Ci sono un Antinferno e tre Gironi di efferatezze: delle Manie, della Merda e del Sangue. Motore dell’abominio ambientato nella Repubblica Sociale Italiana sono quattro Signori, «ontologici e perciò arbitrari», dice Pasolini: un duca, un banchiere, un presidente di tribunale e un monsignore. Incaricano le SS e i soldati repubblichini del rapimento di un gruppo di ragazze e ragazzi che verranno suddivisi in quattro squadre: vittime, soldati, collaborazionisti, servitù. Affiancati da quattro megere, ex prostitute, mettono in scena una dittatura sessuale con codici ossessivi e mortiferi di ubbidienza, umiliazione, controllo. «Non ho aggiunto una parola a ciò che dicono i personaggi di Sade», dice Pasolini. Intenzionato per sua esplicita ammissione a portarci al limite della sopportabilità, ci mostra, anzi ci impone senza lasciarci possibilità di fuga, come il potere del consumismo manipoli, umili e vittimizzi i suoi sudditi, talora con il loro spento consenso. Come l’autoritarismo “fascista” (e televisivo) non ammetta repliche e metta in scena uno spettacolo ripetitivo che aggredisce il desiderio delle vittime fino a mortificarlo in merce. Pasolini è in lutto per il mondo perduto, in allarme per il mondo presente, disperato dall’irreversibilità diquesta trasformazione.

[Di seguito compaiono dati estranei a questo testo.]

-- ==== Sys2Proof/Machine/AsrcLimits.lean ====
section
/-! DEFINITION. The limits that R236 sets to a converter's filter, as a condition on the free taps of Config: what a claim about the
audio of a LOCKED converter may assume. -/

namespace Sys2Proof.Machine

/-- What a filter of weights `tap` makes of a tone of `f` cycles per 2^-16 quarter count, at a ratio, with `p` units between input
samples and the nearest earlier one `o` units before the instant of the output sample: the factor on the tone (R234, R236). -/
def FilterGain (tap : Nat → Int → Int) (ratio p o : Nat) (f : ℝ) (g : ℂ) : Prop :=
  let tone (d : Int) : ℂ := Complex.exp (-2 * Real.pi * f * d * Complex.I)
  g = tone o + ∑ j ∈ Finset.Icc (-536 : Int) 536, ((tap ratio (o + j * p) : ℂ) / 2147483648) * (tone (o + j * p) - tone o)

/-- R236's figures at a ratio in units of 2^-28 within 1/8 to 8, `p` units an input period: with `low` the lower of the side rates, tones up to
0.45 × `low` pass within ±0.005 dB, those from 0.55 × `low` on are attenuated by 130 dB, and what varies of the gain from one output
sample to the next at 997 Hz lies 130 dB below it. -/
def FilterMeets (tap : Nat → Int → Int) (ratio p : Nat) : Prop :=
  let low : ℝ := min (1 / p) (2 ^ 28 / (ratio * p))
  ∀ o : Nat, o < p → ∀ f : ℝ, 0 ≤ f → 2 * f * p ≤ 1 → ∀ g : ℂ, FilterGain tap ratio p o f g →
    (f ≤ 0.45 * low → (10 : ℝ) ^ (-0.005 / 20 : ℝ) ≤ ‖g‖ ∧ ‖g‖ ≤ (10 : ℝ) ^ (0.005 / 20 : ℝ))
      ∧ (0.55 * low ≤ f → ‖g‖ ≤ (10 : ℝ) ^ (-130 / 20 : ℝ))
      ∧ (f = 997 / 131072000000000 → ∀ o' : Nat, o' < p → ∀ g' : ℂ, FilterGain tap ratio p o' f g' →
          ‖g - g'‖ ≤ (10 : ℝ) ^ (-130 / 20 : ℝ) * ‖g‖)

/-- The taps of Config meet R236 at every ratio it allows and every input rate of the device. -/
def AsrcFilterMeets : Prop :=
  ∀ ratio p : Nat, 2 ^ 25 ≤ ratio → ratio ≤ 2 ^ 31 → 65536 * 2000000000 / 192000 ≤ p → p ≤ 65536 * 2000000000 / 44100 →
    FilterMeets Config.asrcTap ratio p

end Sys2Proof.Machine
end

Ancora una volta il corpo è al centro del suo pensiero: esaltato nella Trilogia della vita per l’innocenza sensuale e la capacità d’irrisione innocente del potere, qui, dopo l’abiura, viene mostrato attraverso la vittimizzazione sadomasochista di una sessualità obbligata e brutale. Un corpo che Marx direbbe sfruttato, ridotto a cosa, con il sesso «chiamato a svolgere un ruolo metaforico orribile». A confronto con Arancia meccanica di Kubrick di tre anni prima qui siamo davvero all’inferno, l’inferno “anarchico” del potere, ed è questo il punto a cui Pasolini tiene di più. Perché se l’anarchia degli sfruttati è disperata, irrealizzata e un po’ campata in aria, l’anarchia del potere si realizza concretamente, si fa codice e prassi. Si ritualizza: «nulla è più anarchico del potere, il potere fa ciò che vuole, e in ciò è completamente arbitrario spinto da sue necessità economiche che sfuggono alla logica comune. Ognuno odia il potere che subisce, quindi io odio con particolare veemenza questo potere che subisco: questo del 1975».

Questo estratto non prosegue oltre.